FOREVER TIMES
country: Netherland
style/genre: Prog Metal, Neo-Prog, Dutch Metal, etc.
website: 現在はウェブサイトは閉鎖されております。
related bands/artists: The Dust Connection, Sun Caged, etc.
similar bands/artists: Antares, Hourglass, World of Silence, The Dust Connection, Delphian, Marge Litch, etc.
artist info: 女性ボーカルを駆使した分かりやすいProg Metalを標榜。解散後は、The Dust Connectionとして活動を継続している。



Forever Times - s/t
Zizania Entertainment Group
(1998)

1998年に、オランダのDVS Recordsの前身レーベルZizania Entertainment Groupよりリリースされた1stアルバム。彼らにとっては、最初で最後となってしまった作品。Forever Timesは、オランダで毎年開催されている第1回ProgPower Europe Festivalにも参加した経緯を持っております。柔和なシンフォニック的ロックとProg Metalを融合させたかのようなサウンドが特徴でありましょう。彼らの場合は、オランダの南部地域を中心にライブ・ギグなどを展開し活動していたようです。このバンドの場合は、オランダ方面のバンドに見られるように、Prog Metalタイプのバンドに代表されるハードエッジな要素と、伝統的なシンフォニック・ロックの影響を受けたサウンドを融合しようと頑張っていた様子が、作品を通して感じられます。ブックレットを見る限りでは、かなり若い年齢層のメンバーで構成されています。
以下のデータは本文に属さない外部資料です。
/-- R106: complementing the leading bit of the key changes the response of neither CRC command; and the all-zero
key is no fault: it takes the last `W` bits of the dividend as the remainder. -/
def Obligations.CrcLeadingKeyBitIgnored : Prop :=
  (∀ (s : State) (a b : Operand) (r : Response), 2 ≤ b.len →
    let b' : Operand := { b with bits := b.bits ^^^ 2 ^ (b.len - 1) }
    (Answers s (.crcEnc a b) r → Answers s (.crcEnc a b') r) ∧
    (Answers s (.crcVfy a b) r → Answers s (.crcVfy a b') r)) ∧
  (∀ (d : BitString) (l : Nat), 2 ≤ l → l ≤ d.length →
    mod2div d (zeros l) = sub d (d.length - (l - 1) + 1) d.length)

/-! ## The divider -/

/-- R80, R81: `xor` element by element, at full length; the conditional divisor. At
`L = 0`, which R81 leaves out, the second clause speaks of the model's own value (log 10). -/
def Obligations.XorAndSelectByElement : Prop :=
  (∀ a b : BitString, a.length = b.length →
    (xorBits a b).length = a.length ∧
      ∀ i, 1 ≤ i → i ≤ a.length → bitAt (xorBits a b) i = Bool.xor (bitAt a i) (bitAt b i)) ∧
  (∀ t k : BitString, t.length = k.length →
    (bitAt t 1 = true → sel t k = k) ∧ (bitAt t 1 = false → sel t k = zeros k.length))

/-- R89: the leading bit of the key is never observed. -/
def Obligations.DividerNeverReadsKeyLeadingBit : Prop :=
  ∀ d t : BitString, 1 ≤ t.length → t.length + 1 ≤ d.length →
    mod2div d (false :: t) = mod2div d (true :: t)

/-- R90: the serial form equals the divider, and after `L + c` bits of the dividend its register holds the final
XOR the divider would make after `c` iterations; on a dividend shorter than the key it would give the dividend
padded on the left. -/
def Obligations.DividerEqualsSerialForm : Prop :=
  ∀ d k : BitString, 2 ≤ k.length →
    (k.length ≤ d.length → mod2divSerial d k = mod2div d k) ∧
    (∀ c, k.length + c ≤ d.length →
      mod2divSerial (d.take (k.length + c)) k =
        (DivLatches.iterations k c (.load d k.length)).remainder k) ∧
    (d.length < k.length → mod2divSerial d k = zeros (k.length - 1 - d.length) ++ d)

/-- R91: the remainder, of length `W`, is the remainder of the dividend's polynomial on division by the key's
with its leading bit set; it is the one polynomial of degree below `W` congruent to the dividend's. -/
def Obligations.DividerIsPolynomialRemainder : Prop :=
  ∀ d k : BitString, 2 ≤ k.length → k.length ≤ d.length →
    (mod2div d k).length = k.length - 1 ∧
    (poly (monicKey k)).natDegree = k.length - 1 ∧
    poly (mod2div d k) = poly d %ₘ poly (monicKey k) ∧
    (∀ q : Polynomial (ZMod 2), q.degree < (k.length - 1 : Nat) → poly (monicKey k) ∣ poly d - q →
      q = poly (mod2div d k))

/-- R92: linearity; leading zeros do not matter; the last `W` bits split off. -/
def Obligations.DividerIsLinear : Prop :=
  ∀ k : BitString, 2 ≤ k.length →
    (∀ d e : BitString, d.length = e.length → k.length ≤ d.length →
      mod2div (xorBits d e) k = xorBits (mod2div d k) (mod2div e k)) ∧
    (∀ n, k.length ≤ n → mod2div (zeros n) k = zeros (k.length - 1)) ∧
    (∀ d : BitString, k.length ≤ d.length → mod2div (false :: d) k = mod2div d k) ∧
    (∀ p t : BitString, t.length = k.length - 1 → 1 ≤ p.length →
      mod2div (p ++ t) k = xorBits (mod2div (p ++ zeros (k.length - 1)) k) t)

/-- R93: a dividend of the key's own length takes one step. -/
def Obligations.DividerOneStepWhenLengthsEqual : Prop :=
  ∀ d k : BitString, 2 ≤ k.length → d.length = k.length →
    mod2div d k = sub (xorBits d (sel d k)) 2 k.length ∧
    (bitAt d 1 = true → mod2div d k = xorBits d.tail k.tail) ∧
    (bitAt d 1 = false → mod2div d k = d.tail)

/-- R73: the host's recipe for the bare remainder from one `CRC_ENC` and an XOR of its own. -/
def Obligations.BareRemainderFromCrcEnc : Prop :=
  ∀ (s : State) (d k : BitString) (r : Response), 2 ≤ k.length → k.length ≤ d.length →
    s.cap.admits d.length = true →
    Answers s (.crcEnc (.ofBits (sub d 1 (d.length - (k.length - 1)))) (.ofBits k)) r →
    mod2div d k = xorBits r.r1 (sub d (d.length - (k.length - 1) + 1) d.length)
女性シンガーのLaura Van Drielを軸にした、どちらというと繊細な心象風景を描いたソング・オリエンテッドな音楽性を大事にしていることを注目したいです。女性ボーカルをいかした、ソフトで優しく語り掛ける楽曲もありますが、意外なことにアップテンポで疾走する場面が登場する楽曲も目立ちます。特にアップテンポからスピーディーな側面を持っている楽曲では、Neo-ProgやSymphonic Rockの影響を見せつつも、それこそ勢いのあるDutch系Hard Rock/Melodic MetalやEuro Metalの様相を帯びております。個人的に面白いなーと思ったのは、特にオープニングのIn The Eye of Passionや、2曲目のSystem of the Heart辺りで出てくる展開や演奏部分などから、(ほんの瞬間的な時間にしか過ぎませんが)、不思議なことに日本のプログレハードバンドのMarge Litchにも通じるかのようなファンタジックさをかすかに感じとることができました(・・・ちなみに、彼らの間に、共通項がたくさんあるとか、スタイルが酷似しているという訳では決してありません。誤解なきよう、よろしくお願いします・・・・)。やはり若いバンドだけに、かなり勢いと力強さを感じ取ることができ、そこが彼らの強みでありましょう。
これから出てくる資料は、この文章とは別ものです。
/-- R133's reason: the checks of the parity bits are even, and no other check covers a position. -/
theorem syndrome_encode_cw (hn : 1 ≤ data.length) : syndrome (h.encode data).cw = 0 := by
  refine Nat.eq_of_testBit_eq fun k => ?_
  rw [testBit_syndrome, encode_cw_length, Nat.zero_testBit]
  by_cases hk : k < rEnc data.length
  · exact xorAt_encode_cw h data hn hk
  · rw [cover_eq_nil (not_le.1 fun hle => hk (lt_rEnc_of_two_pow_le hn hle)), xorAt_nil]

end

/-- Settles O30, from placement; which positions carry data is the layout's. -/
theorem dataPositionsHoldData : Obligations.DataPositionsHoldData := by
  refine ⟨fun data hn => ⟨encode_cw_length _ data, extractData_encode_cw _ data hn⟩, fun m j => ?_,
    dataPositions_pairwise⟩
  rw [mem_dataPositions, isPow2_eq_false_iff]

end Sys2Proof.Machine

/-! PROOFS. `HAM_DEC` on an encoded codeword, clean or with bits flipped (42_hamming_commands.md R129, R133 to
R136). -/

namespace Sys2Proof.Machine

/-! ### Responses -/

/-- The causes of R151 that `HAM_ENC` can raise are the failures of R128's validity. -/
theorem invalid_hamEnc (cap : Capacity) (n y : Nat) : invalid cap 0b10#2 n y = !validHamEnc cap n := by
  rw [Bool.eq_iff_iff]
  simp [invalid, validHamEnc, or_assoc]

theorem validHamEnc_iff (cap : Capacity) (n : Nat) :
    validHamEnc cap n = true ↔ 1 ≤ n ∧ cap.admits (n + rEnc n) = true := by
  simp only [validHamEnc, Bool.and_eq_true, decide_eq_true_eq, and_assoc]
  exact ⟨fun ⟨hn, _, hm⟩ => ⟨hn, hm⟩, fun ⟨hn, hm⟩ => ⟨hn, Capacity.admits_of_le (Nat.le_add_right n _) hm, hm⟩⟩

theorem validHamDec_iff (cap : Capacity) (m : Nat) : validHamDec cap m = true ↔ 1 ≤ m ∧ cap.admits m = true := by
  simp [validHamDec]

theorem replyTo_hamEnc_of_valid {s : State} {a : Operand} (b : Operand) (h : validHamEnc s.cap a.len = true) :
    s.replyTo (.hamEnc a b) = .hamEnc (s.ham.encode a.value).cw := by
  simp [State.replyTo, invalid_hamEnc, h]

theorem replyTo_hamDec_of_valid {s : State} {a : Operand} (b : Operand) (h : validHamDec s.cap a.len = true) :
    s.replyTo (.hamDec a b) = .hamDec a.value (syndrome a.value) := by
  simp [State.replyTo, invalid_hamDec, h]

theorem hamDec_zero (cw : BitString) :
    Response.hamDec cw 0 = { status := .ok, flag := false, r0 := cw, r1 := [], errpos := 0 } := rfl

theorem hamDec_of_le {cw : BitString} {e : Nat} (h1 : 1 ≤ e) (h2 : e ≤ cw.length) :
    Response.hamDec cw e = { status := .ok, flag := false, r0 := flipAt cw e, r1 := [], errpos := e } := by
  have hne : e ≠ 0 := by omega
  simp [Response.hamDec, decodeStatus, correctAt, hne, h2]

theorem hamDec_of_length_lt {cw : BitString} {e : Nat} (h : cw.length < e) :
    Response.hamDec cw e = { status := .syndromeRange, flag := false, r0 := cw, r1 := [], errpos := e } := by
  simp [Response.hamDec, decodeStatus, correctAt, not_le.2 h]

/-! ### An encoded codeword -/

section
variable {s t : State} {a b : Operand} {r : Response}

theorem r0_of_answers_hamEnc (hvalid : validHamEnc s.cap a.len = true) (hr : Answers s (.hamEnc a b) r) :
    r.r0 = (s.ham.encode a.value).cw := by
  rw [answers_iff, replyTo_hamEnc_of_valid b hvalid] at hr
  rw [← hr]
  rfl

theorem r0_length_of_answers_hamEnc (hvalid : validHamEnc s.cap a.len = true) (hr : Answers s (.hamEnc a b) r) :
    r.r0.length = a.len + rEnc a.len := by
  rw [r0_of_answers_hamEnc hvalid hr, encode_cw_length, value_length]

theorem syndrome_r0_of_answers_hamEnc (hvalid : validHamEnc s.cap a.len = true) (hr : Answers s (.hamEnc a b) r) :
    syndrome r.r0 = 0 := by
  obtain ⟨hn, -⟩ := (validHamEnc_iff _ _).1 hvalid
  rw [r0_of_answers_hamEnc hvalid hr]
  exact syndrome_encode_cw s.ham a.value (by simpa using hn)

/-- Whatever happens to the bits of an encoded codeword, its length is one the decoder accepts. -/
theorem answers_hamDec_of_length_eq (b' : Operand) {x : BitString} (hcap : t.cap = s.cap)
    (hvalid : validHamEnc s.cap a.len = true) (hr : Answers s (.hamEnc a b) r) (hx : x.length = r.r0.length) :
    Answers t (.hamDec (.ofBits x) b') (.hamDec x (syndrome x)) := by
  obtain ⟨hn, hadmits⟩ := (validHamEnc_iff _ _).1 hvalid
  have hdec : validHamDec t.cap (Operand.ofBits x).len = true := by
    rw [validHamDec_iff, ofBits_len, hx, r0_length_of_answers_hamEnc hvalid hr, hcap]
    exact ⟨by omega, hadmits⟩
  rw [answers_iff, replyTo_hamDec_of_valid b' hdec, value_ofBits]

end

/-- Settles O35: the checks are the bits of the codeword's syndrome, which is 0. -/
theorem encodedChecksAreEven : Obligations.EncodedChecksAreEven := by
  intro s a b r i hvalid hr _
  rw [← testBit_syndrome, syndrome_r0_of_answers_hamEnc hvalid hr, Nat.zero_testBit]

/-- Settles O37: the syndrome of the codeword is 0. -/
theorem cleanCodewordDecodesClean : Obligations.CleanCodewordDecodesClean := by
  intro s t a b b' r hcap hvalid hr
  have hdec := answers_hamDec_of_length_eq b' hcap hvalid hr rfl
  rwa [syndrome_r0_of_answers_hamEnc hvalid hr, hamDec_zero] at hdec

/-! ### Flips of an encoded codeword -/

theorem flipAt_flipAt {s : BitString} {q : Nat} (h1 : 1 ≤ q) (h2 : q ≤ s.length) : flipAt (flipAt s q) q = s := by
  refine ext_bitAt (by simp) fun j _ _ => ?_
  by_cases hj : q = j
  · subst hj
    rw [bitAt_flipAt_self h1 (by simpa using h2), bitAt_flipAt_self h1 h2, Bool.not_not]
  · rw [bitAt_flipAt_of_ne hj, bitAt_flipAt_of_ne hj]

theorem syndrome_flipAt_of_syndrome_zero {c : BitString} {q : Nat} (hc : syndrome c = 0) (h1 : 1 ≤ q)
    (h2 : q ≤ c.length) : syndrome (flipAt c q) = q := by
  rw [syndrome_flipAt h1 h2, hc, Nat.zero_xor]

theorem syndrome_flipAt_flipAt_of_syndrome_zero {c : BitString} {p q : Nat} (hc : syndrome c = 0) (hp1 : 1 ≤ p)
    (hp2 : p ≤ c.length) (hq1 : 1 ≤ q) (hq2 : q ≤ c.length) : syndrome (flipAt (flipAt c p) q) = p ^^^ q := by
  rw [syndrome_flipAt hq1 (by simpa using hq2), syndrome_flipAt_of_syndrome_zero hc hp1 hp2]

/-- Settles O38: the syndrome is the flipped position, and flipping it again restores the codeword. -/
theorem singleFlipIsCorrected : Obligations.SingleFlipIsCorrected := by
  intro s t a b b' r q hcap hvalid hr h1 h2
  have hdec := answers_hamDec_of_length_eq b' hcap hvalid hr (flipAt_length r.r0 q)
  rwa [syndrome_flipAt_of_syndrome_zero (syndrome_r0_of_answers_hamEnc hvalid hr) h1 h2,
    hamDec_of_le h1 (by simpa using h2), flipAt_flipAt h1 h2] at hdec

/-- Settles O40: the syndrome is the XOR of the two positions, which is 0 for equal ones only; three flips at 1, 2
and 3 of the codeword "000" give "111", whose syndrome is 0. -/
theorem doubleFlipResponse : Obligations.DoubleFlipResponse := by
  refine ⟨by decide, ?_⟩
  intro s t a b b' r p q hcap hvalid hr hp1 hp2 hq1 hq2 hpq x
  have hlen : x.length = r.r0.length := by simp [x]
  have hne : p ^^^ q ≠ 0 := Nat.xor_eq_zero_iff.not.2 hpq
  have hdec := answers_hamDec_of_length_eq b' hcap hvalid hr hlen
  rw [syndrome_flipAt_flipAt_of_syndrome_zero (syndrome_r0_of_answers_hamEnc hvalid hr) hp1 hp2 hq1 hq2] at hdec
  refine ⟨hne, fun hle => ?_, fun hlt => ?_⟩
  · rwa [hamDec_of_le (Nat.one_le_iff_ne_zero.2 hne) (hlen ▸ hle)] at hdec
  · rwa [hamDec_of_length_lt (hlen ▸ hlt)] at hdec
演奏面においては、後にForever Timesの意思を引き継いだThe Dust Connectionでも見られる、凝ったアレンジ面や分かりやすい展開などが既にここで花開いております。他のバンドと比べると柔和な部分や静かなパートでは、Lauraの歌声がスタンドアウトするように気を配っております。歌だけをとってみると、少しThe GatheringLacuna Coil辺りが好きな人にもアピールする歌声や歌メロなのではないでしょうか?。特に楽器陣は、テクニカルに攻めまくるわけではありませんが、要所や部分的なところでは、Martijn Balsters君のギターが唸りを挙げてNeo-Prog〜Prog Metalの中間地点を彷徨うリードやソロを味わうことができます。割とバッキングをキーボードサウンドが支えうる部分が結構あるのですが、思ったほどキーボードソロやリードは目立ちません・・というか殆ど登場しないのが、ちょっと物足りないかな。でも、このバンドは若さと勢いを持っていたので、もしも2ndアルバムが出ていたならば、もっと違った側面を出しつつ、各メンバーがアレンジ面でもいいものを出していたかもしれません・・・。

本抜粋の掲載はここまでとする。